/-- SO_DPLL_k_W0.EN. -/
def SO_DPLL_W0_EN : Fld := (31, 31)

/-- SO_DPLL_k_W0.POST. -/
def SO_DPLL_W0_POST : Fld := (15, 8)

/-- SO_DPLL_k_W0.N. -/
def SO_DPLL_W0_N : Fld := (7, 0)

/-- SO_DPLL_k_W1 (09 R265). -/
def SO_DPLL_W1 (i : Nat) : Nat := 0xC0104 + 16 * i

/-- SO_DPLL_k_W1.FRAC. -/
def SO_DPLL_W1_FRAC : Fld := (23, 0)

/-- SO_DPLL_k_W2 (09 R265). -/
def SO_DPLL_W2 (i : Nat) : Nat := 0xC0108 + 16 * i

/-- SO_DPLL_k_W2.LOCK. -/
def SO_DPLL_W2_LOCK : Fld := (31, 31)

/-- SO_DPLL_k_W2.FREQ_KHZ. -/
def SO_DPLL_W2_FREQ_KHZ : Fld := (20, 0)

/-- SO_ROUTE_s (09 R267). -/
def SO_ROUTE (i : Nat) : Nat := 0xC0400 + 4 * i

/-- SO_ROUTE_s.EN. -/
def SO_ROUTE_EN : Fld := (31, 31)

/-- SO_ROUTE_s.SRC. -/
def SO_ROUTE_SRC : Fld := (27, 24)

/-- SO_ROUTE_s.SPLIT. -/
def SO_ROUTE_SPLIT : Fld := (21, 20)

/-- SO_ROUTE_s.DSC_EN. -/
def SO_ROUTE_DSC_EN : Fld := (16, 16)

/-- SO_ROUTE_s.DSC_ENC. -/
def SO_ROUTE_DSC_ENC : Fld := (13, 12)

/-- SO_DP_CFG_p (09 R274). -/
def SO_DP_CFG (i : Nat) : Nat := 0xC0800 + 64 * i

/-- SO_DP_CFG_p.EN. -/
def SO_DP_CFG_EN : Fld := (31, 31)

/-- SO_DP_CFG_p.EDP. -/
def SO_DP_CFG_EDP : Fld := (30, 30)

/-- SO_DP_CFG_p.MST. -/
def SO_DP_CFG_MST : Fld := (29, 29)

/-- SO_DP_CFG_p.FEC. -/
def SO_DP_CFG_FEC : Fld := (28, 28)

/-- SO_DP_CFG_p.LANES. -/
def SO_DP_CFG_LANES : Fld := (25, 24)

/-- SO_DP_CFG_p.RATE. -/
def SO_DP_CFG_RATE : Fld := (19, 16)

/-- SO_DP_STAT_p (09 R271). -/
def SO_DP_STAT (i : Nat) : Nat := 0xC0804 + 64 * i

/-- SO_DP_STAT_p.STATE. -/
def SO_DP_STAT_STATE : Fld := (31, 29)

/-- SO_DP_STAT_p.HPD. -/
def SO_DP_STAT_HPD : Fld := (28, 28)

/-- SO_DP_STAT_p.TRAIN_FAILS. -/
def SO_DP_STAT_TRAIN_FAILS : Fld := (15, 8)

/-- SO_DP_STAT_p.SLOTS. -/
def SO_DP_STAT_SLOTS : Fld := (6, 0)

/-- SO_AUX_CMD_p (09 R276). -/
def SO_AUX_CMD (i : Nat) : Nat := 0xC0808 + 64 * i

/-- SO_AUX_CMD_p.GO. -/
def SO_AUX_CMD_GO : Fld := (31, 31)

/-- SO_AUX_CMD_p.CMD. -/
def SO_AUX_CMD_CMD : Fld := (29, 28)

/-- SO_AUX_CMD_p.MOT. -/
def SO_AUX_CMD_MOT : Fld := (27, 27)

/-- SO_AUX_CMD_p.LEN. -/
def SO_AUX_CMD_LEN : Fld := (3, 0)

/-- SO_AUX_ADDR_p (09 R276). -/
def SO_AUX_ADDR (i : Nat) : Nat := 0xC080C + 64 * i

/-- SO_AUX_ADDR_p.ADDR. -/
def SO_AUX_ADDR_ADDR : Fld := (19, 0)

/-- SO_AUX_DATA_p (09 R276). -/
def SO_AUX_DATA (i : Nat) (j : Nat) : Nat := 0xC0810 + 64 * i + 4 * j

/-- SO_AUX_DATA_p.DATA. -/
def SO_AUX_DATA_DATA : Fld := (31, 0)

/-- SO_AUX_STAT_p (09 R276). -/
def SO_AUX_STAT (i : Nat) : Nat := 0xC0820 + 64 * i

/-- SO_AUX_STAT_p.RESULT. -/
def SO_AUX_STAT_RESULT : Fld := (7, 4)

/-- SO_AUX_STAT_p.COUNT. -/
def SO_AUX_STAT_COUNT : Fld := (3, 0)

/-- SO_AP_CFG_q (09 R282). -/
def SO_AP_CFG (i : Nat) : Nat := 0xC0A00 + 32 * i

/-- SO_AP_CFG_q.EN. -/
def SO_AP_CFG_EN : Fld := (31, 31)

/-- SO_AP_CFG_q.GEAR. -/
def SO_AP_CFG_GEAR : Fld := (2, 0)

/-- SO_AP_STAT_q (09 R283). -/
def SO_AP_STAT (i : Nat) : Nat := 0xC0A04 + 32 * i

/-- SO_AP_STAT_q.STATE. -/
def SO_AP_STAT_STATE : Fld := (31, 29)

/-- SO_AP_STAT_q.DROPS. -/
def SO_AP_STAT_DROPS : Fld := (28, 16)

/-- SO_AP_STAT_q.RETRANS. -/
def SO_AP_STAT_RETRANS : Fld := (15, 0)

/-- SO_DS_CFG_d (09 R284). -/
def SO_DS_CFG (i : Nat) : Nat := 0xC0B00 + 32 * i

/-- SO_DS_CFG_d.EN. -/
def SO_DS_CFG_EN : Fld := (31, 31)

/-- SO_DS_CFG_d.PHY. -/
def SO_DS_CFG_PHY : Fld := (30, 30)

§ **PROBLEM TO SOLVE**
Set the records above down again, exactly as they read.

§ **SOLUTION TO THIS EXERCISE**
/-- SO_DPLL_k_W0.EN. -/
def SO_DPLL_W0_EN : Fld := (31, 31)

/-- SO_DPLL_k_W0.POST. -/
def SO_DPLL_W0_POST : Fld := (15, 8)

/-- SO_DPLL_k_W0.N. -/
def SO_DPLL_W0_N : Fld := (7, 0)

/-- SO_DPLL_k_W1 (09 R265). -/
def SO_DPLL_W1 (i : Nat) : Nat := 0xC0104 + 16 * i

/-- SO_DPLL_k_W1.FRAC. -/
def SO_DPLL_W1_FRAC : Fld := (23, 0)

/-- SO_DPLL_k_W2 (09 R265). -/
def SO_DPLL_W2 (i : Nat) : Nat := 0xC0108 + 16 * i

/-- SO_DPLL_k_W2.LOCK. -/
def SO_DPLL_W2_LOCK : Fld := (31, 31)

/-- SO_DPLL_k_W2.FREQ_KHZ. -/
def SO_DPLL_W2_FREQ_KHZ : Fld := (20, 0)

/-- SO_ROUTE_s (09 R267). -/
def SO_ROUTE (i : Nat) : Nat := 0xC0400 + 4 * i

/-- SO_ROUTE_s.EN. -/
def SO_ROUTE_EN : Fld := (31, 31)

/-- SO_ROUTE_s.SRC. -/
def SO_ROUTE_SRC : Fld := (27, 24)

/-- SO_ROUTE_s.SPLIT. -/
def SO_ROUTE_SPLIT : Fld := (21, 20)

/-- SO_ROUTE_s.DSC_EN. -/
def SO_ROUTE_DSC_EN : Fld := (16, 16)

/-- SO_ROUTE_s.DSC_ENC. -/
def SO_ROUTE_DSC_ENC : Fld := (13, 12)

/-- SO_DP_CFG_p (09 R274). -/
def SO_DP_CFG (i : Nat) : Nat := 0xC0800 + 64 * i

/-- SO_DP_CFG_p.EN. -/
def SO_DP_CFG_EN : Fld := (31, 31)

/-- SO_DP_CFG_p.EDP. -/
def SO_DP_CFG_EDP : Fld := (30, 30)

/-- SO_DP_CFG_p.MST. -/
def SO_DP_CFG_MST : Fld := (29, 29)

/-- SO_DP_CFG_p.FEC. -/
def SO_DP_CFG_FEC : Fld := (28, 28)

/-- SO_DP_CFG_p.LANES. -/
def SO_DP_CFG_LANES : Fld := (25, 24)

/-- SO_DP_CFG_p.RATE. -/
def SO_DP_CFG_RATE : Fld := (19, 16)

/-- SO_DP_STAT_p (09 R271). -/
def SO_DP_STAT (i : Nat) : Nat := 0xC0804 + 64 * i

/-- SO_DP_STAT_p.STATE. -/
def SO_DP_STAT_STATE : Fld := (31, 29)

/-- SO_DP_STAT_p.HPD. -/
def SO_DP_STAT_HPD : Fld := (28, 28)

/-- SO_DP_STAT_p.TRAIN_FAILS. -/
def SO_DP_STAT_TRAIN_FAILS : Fld := (15, 8)

/-- SO_DP_STAT_p.SLOTS. -/
def SO_DP_STAT_SLOTS : Fld := (6, 0)

/-- SO_AUX_CMD_p (09 R276). -/
def SO_AUX_CMD (i : Nat) : Nat := 0xC0808 + 64 * i

/-- SO_AUX_CMD_p.GO. -/
def SO_AUX_CMD_GO : Fld := (31, 31)

/-- SO_AUX_CMD_p.CMD. -/
def SO_AUX_CMD_CMD : Fld := (29, 28)

/-- SO_AUX_CMD_p.MOT. -/
def SO_AUX_CMD_MOT : Fld := (27, 27)

/-- SO_AUX_CMD_p.LEN. -/
def SO_AUX_CMD_LEN : Fld := (3, 0)

/-- SO_AUX_ADDR_p (09 R276). -/
def SO_AUX_ADDR (i : Nat) : Nat := 0xC080C + 64 * i

/-- SO_AUX_ADDR_p.ADDR. -/
def SO_AUX_ADDR_ADDR : Fld := (19, 0)

/-- SO_AUX_DATA_p (09 R276). -/
def SO_AUX_DATA (i : Nat) (j : Nat) : Nat := 0xC0810 + 64 * i + 4 * j

/-- SO_AUX_DATA_p.DATA. -/
def SO_AUX_DATA_DATA : Fld := (31, 0)

/-- SO_AUX_STAT_p (09 R276). -/
def SO_AUX_STAT (i : Nat) : Nat := 0xC0820 + 64 * i

/-- SO_AUX_STAT_p.RESULT. -/
def SO_AUX_STAT_RESULT : Fld := (7, 4)

/-- SO_AUX_STAT_p.COUNT. -/
def SO_AUX_STAT_COUNT : Fld := (3, 0)

/-- SO_AP_CFG_q (09 R282). -/
def SO_AP_CFG (i : Nat) : Nat := 0xC0A00 + 32 * i

/-- SO_AP_CFG_q.EN. -/
def SO_AP_CFG_EN : Fld := (31, 31)

/-- SO_AP_CFG_q.GEAR. -/
def SO_AP_CFG_GEAR : Fld := (2, 0)

/-- SO_AP_STAT_q (09 R283). -/
def SO_AP_STAT (i : Nat) : Nat := 0xC0A04 + 32 * i

/-- SO_AP_STAT_q.STATE. -/
def SO_AP_STAT_STATE : Fld := (31, 29)

/-- SO_AP_STAT_q.DROPS. -/
def SO_AP_STAT_DROPS : Fld := (28, 16)

/-- SO_AP_STAT_q.RETRANS. -/
def SO_AP_STAT_RETRANS : Fld := (15, 0)

/-- SO_DS_CFG_d (09 R284). -/
def SO_DS_CFG (i : Nat) : Nat := 0xC0B00 + 32 * i

/-- SO_DS_CFG_d.EN. -/
def SO_DS_CFG_EN : Fld := (31, 31)

/-- SO_DS_CFG_d.PHY. -/
def SO_DS_CFG_PHY : Fld := (30, 30)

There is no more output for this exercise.